Великая партия ЛЕНИНА–СТАЛИНА создала и вырастила мощный, невиданный мир социализма. За эти годы она шагнула дальше, чем все человечество когда-либо шагало вперед за целое столетие. Заводы, машины, поля, люди, десятки миллионов людей, все стало новым, переплавилось в ленинско-сталинском тигле в непобедимый сплав социализма. А мы, ничтожные и низкие заговорщики, чуждые и враждебные этим всемирно-историческим победам и людям – их творцам, чем дальше воздвигалась социалистическая стройка, чем больше росло напряжение большевистских мышц, тем больше “слабели духом”, разлагались заживо, и трупный яд и вонь этого своего контрреволюционного распада преподносили друг другу как новое откровение, как новую платформу “спасения партии”. Так же, как в 1917 г. страну и революцию нужно было спасать от “спасителей родины и революции” – дановско-черновско-савинковского толка, нужно было в эти годы избавлять партию от “спасителей” типа ЗИНОВЬЕВА, ЕВДОКИМОВА, САФАРОВА, МРАЧКОВСКОГО, СМИЛГИ и т.п.

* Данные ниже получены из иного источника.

/-- The next chain counter value; stored at the first frame after a start and every 65,536 frames from there (R69). -/
def chainCount (s : State) : State :=
  let h := s.hal
  let c := h.chainCounter + 1
  { s with hal := { h with chainCounter := c, chainStored := if h.chainStored + 65536 ≤ c then c else h.chainStored } }

/-- A capability frame formed, with the next counter value, and sent (R69, R72). -/
def sendCapability (s : State) (type a : Nat) (content : List Nat) : State :=
  let s := s.chainCount
  let b := capabilityBytes type a s.hal.chainCounter content
  s.halSend (s.chainFrame .capability (b ++ toBytes 8 (s.chainMac b)))

/-- A capability request naming an address (R72); a unit that never transmits asks none. -/
def askCapability (s : State) (a tries : Nat) : State :=
  if !s.halyardTalks then s
  else
    let s := s.setPartner a { s.partner a with capTries := tries, capAsked := some s.now }
    ({ s with hal := { s.hal with capRequested := [a] } }).sendCapability 2 s.address [a]

/-! ## Shares and loans (R126–R129) -/

/-- Fields of a BUDGET (R127). -/
def budShare (b : Nat) : Nat := bitsOf b 0 16
def budUsed (b : Nat) : Nat := bitsOf b 16 16
def budWant (b : Nat) : Nat := bitsOf b 32 16
def budLend (b : Nat) : Nat := bitsOf b 48 16
def budTo (b : Nat) : Nat := bitsOf b 64 8
def budOver (b : Nat) : Bool := bitAt b 73
def budHeld (b : Nat) : Nat := bitsOf b 80 16
def budSlew (b : Nat) : Nat := bitsOf b 96 16
def budBase (b : Nat) : Nat := bitsOf b 112 16

/-- WANT_I (R127): the shortfall of the head request, within what MAX_SHARE leaves. -/
def wantI (s : State) : Nat :=
  if !s.confirmed then 0
  else match s.arb.queue with
  | [] => 0
  | r :: _ =>
    min (s.sumI - s.presentAt (entryKey r.sig r.cls) + profTop r.prof - s.share) (s.cf Obj.maxShare - s.share)

/-- HELD_MASK (R127). -/
def heldMask (s : State) : Nat := (s.arb.borrowed.map (fun b => 2 ^ (b.1 - 1))).sum

/-- The BUDGET of the unit's frame (R127). -/
def budget (s : State) : Nat :=
  let on := s.confirmed
  saturate s.share 65535 + 2 ^ 16 * saturate s.sumI 65535 + 2 ^ 32 * saturate s.wantI 65535 +
  2 ^ 48 * (if on then s.arb.lendSent else 0) + 2 ^ 64 * (if on then s.arb.lendTo else 0) +
  (if s.arb.sagC || s.arb.sagA then 2 ^ 72 else 0) + (if s.share < s.sumI then 2 ^ 73 else 0) +
  2 ^ 80 * s.heldMask + 2 ^ 96 * s.cf Obj.slewShare + 2 ^ 112 * s.cf Obj.baseI

/-- Partners whose entries are present. -/
def presentPartners (s : State) : List Nat :=
  ((List.range 16).map (· + 1)).filter (fun a => a ≠ s.address && s.ob (Obj.ptState a) = 1 && (s.partner a).heard)

/-- Sums of BASE_I and SLEW_SHARE over the present units, this one among them (R126). -/
def machineSums (s : State) : Nat × Nat :=
  s.presentPartners.foldl (fun (x : Nat × Nat) a => (x.1 + budBase (s.partner a).budget, x.2 + budSlew (s.partner a).budget))
    (s.cf Obj.baseI, s.cf Obj.slewShare)

/-- Oversubscription judged (R126). -/
def judgeShares (s : State) : State :=
  let x := s.machineSums
  let isOver := decide (s.cf Obj.machineI < x.1) || decide (s.cf Obj.machineSlew < x.2)
  let was := s.arb.oversub
  ({ s with arb := { s.arb with oversub := isOver } }).postIf (isOver && !was) 1228 x.1

/-- The unit lends (R71, R126, R128). -/
def lends (s : State) : Bool := s.confirmed && s.cf Obj.lendEnable = 1 && !s.arb.oversub

/-- What the unit can spare (R128 rule 1). -/
def spare (s : State) : Nat := s.share - (s.sumI + s.wantI + s.cf Obj.lendReserve)

/-- The present, confirmed unit with the largest WANT_I, lowest address first. -/
def neediest (s : State) : Option Nat :=
  s.presentPartners.foldl (fun best a =>
    let w := budWant (s.partner a).budget
    if (s.partner a).addrState ≠ 2 || w = 0 then best
    else match best with
      | none => some a
      | some b => if budWant (s.partner b).budget < w then some a else best) none

def loanEvent (s : State) (ev a i : Nat) : State := s.post ev (2 ^ 16 * a + i)

/-- What a lender does as it builds its frame (R128 rules 1, 2, 4). It takes rule 4's reduction whenever it may (DESIGN
CHOICE, assumption 64). -/
def lendStep (s : State) : State :=
  let a := s.arb
  if !s.lends || a.frozen then s
  else if a.lent = 0 then
    match s.neediest with
    | none => s
    | some b =>
      let i := min s.spare (budWant (s.partner b).budget)
      if i = 0 then s
      else ({ s with arb := { a with lent := i, lendSent := i, lendTo := b } }).loanEvent 1226 b i
  else if a.lendSent = 0 then s
  else
    let b := a.lendTo
    let x := (s.partner b).budget
    let unused := budShare x - (budUsed x + budWant x)
    let w := s.wantI
    if w ≠ 0 && unused ≠ 0 && a.regain.isNone then
      let r := min (min w unused) a.lendSent
      { s with arb := { a with lendSent := a.lendSent - r, regain := some r, regainAt := s.htime / 10000000 } }
    else
      let i := min s.spare (budWant x)
      if s.neediest = some b && i ≠ 0 then
        ({ s with arb := { a with lent := a.lent + i, lendSent := a.lendSent + i } }).loanEvent 1225 b (a.lendSent + i)
      else s

/-- What a lender does at a frame of its borrower (R128 rules 3, 4, 5; R130): a reduction comes back at a frame of a later 10 ms
boundary than the one it was sent at. A loan is regained once it has been ended or
frozen (DEDUCED, assumption 65). -/
def lenderHears (s : State) (b x : Nat) : State :=
  let a := s.arb
  if a.lent = 0 || a.lendTo ≠ b then s
  else
    let unused := budShare x - (budUsed x + budWant x)
    if (a.lendSent = 0 || a.frozen) && !bitAt (budHeld x) (s.address - 1) && !budOver x then
      (({ s with arb := { a with lent := 0, lendSent := 0, lendTo := 0, frozen := false, regain := none } }).loanEvent 1225 b
        a.lent).runQueue
    else if a.frozen then s
    else match a.regain with
    | some r =>
      if budOver x || decide (s.htime / 10000000 ≤ a.regainAt) then s
      else (({ s with arb := { a with lent := a.lent - r, regain := none } }).loanEvent 1225 b r).runQueue
    | none =>
      if a.lendSent ≠ 0 && decide (budShare x ≥ budUsed x + budWant x) && decide (a.lendSent ≤ unused) then
        ({ s with arb := { a with lendSent := 0 } }).loanEvent 1225 b a.lendSent
      else s

/-- A loan dropped (R129 rule 2). -/
def dropLoan (s : State) (l : Nat) : State :=
  if (s.arb.borrowed.get? l).isNone then s
  else (({ s with arb := { s.arb with borrowed := s.arb.borrowed.erase l } }).loanEvent 1224 l 0)

/-- What a borrower does at a lender's frame (R129). -/
def borrowerHears (s : State) (l x : Nat) : State :=
  let named := budTo x = s.address && s.address ≠ 0 && budLend x ≠ 0
  if !named then ({ s with arb := { s.arb with ignored := s.arb.ignored.filter (fun i => i != l) } }).dropLoan l
  else
    let have_ := s.arb.borrowed.get? l
    let mayTake := s.confirmed && s.cf Obj.borrowEnable = 1 && !s.arb.oversub && !s.arb.ignored.contains l
    if have_ = some (budLend x) || (have_.isNone && !mayTake) then s
    else
      (({ s with arb := { s.arb with borrowed := s.arb.borrowed.put l (budLend x) } }).loanEvent 1224 l
        (budLend x)).runQueue

/-! ## The registry (R70) -/

/-- An entry becomes present: it takes the sender's identity (R70). Its serial is the one the sender's capability response has
given; until that comes, a new holder's serial reads 0. -/
def entryPresent (s : State) (a tag : Nat) : State :=
  let p := s.partner a
  let s := (s.setOb (Obj.ptState a) 1).setPartner a { p with idTag := tag, pendingTag := none }
  if p.serial ≠ 0 && identityTag p.serial = tag then s.setOb (Obj.ptSerial a) p.serial
  else if p.idTag = tag then s else s.setOb (Obj.ptSerial a) 0

/-- A valid presence frame moves the entry of its address (R70). -/
def registryMove (s : State) (a st tag : Nat) : State :=
  let p := s.partner a
  let pend (s : State) : State :=
    if st = 1 then s.setPartner a { s.partner a with pendingTag := some tag } else s
  match s.ob (Obj.ptState a) with
  | 0 =>
    if st = 1 then ((pend (s.setOb (Obj.ptState a) 3)).post 1456 a).askCapability a 1
    else if st = 2 then ((s.entryPresent a tag).post 1456 a).askCapability a 1
    else s
  | 2 =>
    if tag = p.idTag then ((s.entryPresent a tag).post 1456 a).askCapability a 1
    else ((pend (s.setOb (Obj.ptState a) 3)).post 1460 a).askCapability a 1
  | 3 =>
    if st = 2 && p.pendingTag = some tag then
      let s := s.entryPresent a tag
      ((s.emptyEntries (s.ob (Obj.ptSerial a)) a).post 1461 a).askCapability a 1
    else pend s
  | _ => s

/-- A presence frame accepted (R70, R72, R126–R129). -/
def presenceTaken (s : State) (f : ChainPresence) : State :=
  let a : Nat := f.header.address
  let st := f.addrState.toNat
  let tag := f.idTag.toNat
  if a = s.address then
    let s := s.setPartner a { s.partner a with fresh := f.header.fresh.toNat }
    if tag = identityTag Part.serial || s.ob Obj.addrState = 3 then s
    else ((s.setOb Obj.addrState 3).showOwn).post 1462 a
  else
    let digest := (s.partner a).capDigest
    let s := s.setPartner a { s.partner a with
      fresh := f.header.fresh.toNat, addrState := st, capDigest := f.capDigest.toNat, budget := f.budget.toNat, heard := true }
    let s := s.setOb (Obj.ptLastSeen a) (s.now % 2 ^ 64)
    let before := s.ob (Obj.ptState a)
    let s := s.registryMove a st tag
    let s := if before = s.ob (Obj.ptState a) && before ≠ 0 && digest ≠ f.capDigest.toNat then s.askCapability a 1 else s
    ((s.judgeShares.lenderHears a f.budget.toNat).borrowerHears a f.budget.toNat)

/-- No valid presence from a partner (R70, R129). -/
def presenceLost (s : State) (a : Nat) : State :=
  let s := (s.setOb (Obj.ptState a) 2).setPartner a { s.partner a with heard := false, pendingTag := none, capAsked := none }
  let s := s.post 1457 a
  let held := (s.arb.borrowed.get? a).isSome
  let s := if held then { s with arb := { s.arb with ignored := a :: s.arb.ignored.filter (fun i => i != a) } } else s
  (s.dropLoan a).judgeShares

Большинство участников контрреволюционного зиновьевско-троцкистского блока “вернулись” в партию, как кусок ржавого железа вторгается под кожный покров, чтобы заражать организм. Подрывники этого контрреволюционного подполья, замаскированного партбилетом и дымовой завесой всяческих “лояльных” деклараций, выродились настолько, что не могли рассчитывать на хотя бы самую отдаленную возможность найти какой-нибудь общий язык с партийными пролетариями, с беспартийной рабочей массой. Но именно поэтому мы усиленно варились в собственном соку, все больше и больше усиливая свое разложение и втягивая в трясину всех, кто так же, как и мы великолепной силой пролетарского натиска на всю дрянь прошлого отбрасывался в загробный контрреволюционный мирок внутренней эмигрантщины. “Борьба за коммунизм, за партию, за пролетарскую революцию”, которой клялись мы и божились, претворилась для нас, лишних людей контрреволюционного подполья целиком в борьбу против гениального ленинца – стального вождя, против ЦК, за приход к власти вождей контрреволюционного ренегатства. Распад личности, бытовое разложение, утрата всякого самоконтроля, или рука об руку с политической дегенерацией. В кругу бывших ленинградских комсомольцев-вырожденцев, из среды которых вышел подлый убийца-фашист, контрреволюционная заговор<щи>ческая деятельность преступно и неизменно сплеталась с бесшабашной пьянкой и развратом. Я несу всю полноту ответственности за этих вырожденцев, которые находились под моим влиянием с 1934 г. Эту вырожденческую среду, которая стала агентурой кровавых интервентов, постоянно питали контрреволюционные слухи, сплетни, информации зиновьевского центра, который их годами настраивал в духе бесшабашной зверино-фашистской ненависти к вождям партии. Культ “угнетенных невинностей”, “учеников ЛЕНИНА, затравленных СТАЛИНЫМ”, спаивал разношерстый антипартийный сброд, объединявшийся на пьянках, для игры в козла, для смакования клеветнических сплетен о “драках в ЦК”, для обсуждения текущего момента во внутриэмигрантском духе, и в конце концов дошедший до прямой службы поджигателям контрреволюционной войны против СССР, фашистским палачам.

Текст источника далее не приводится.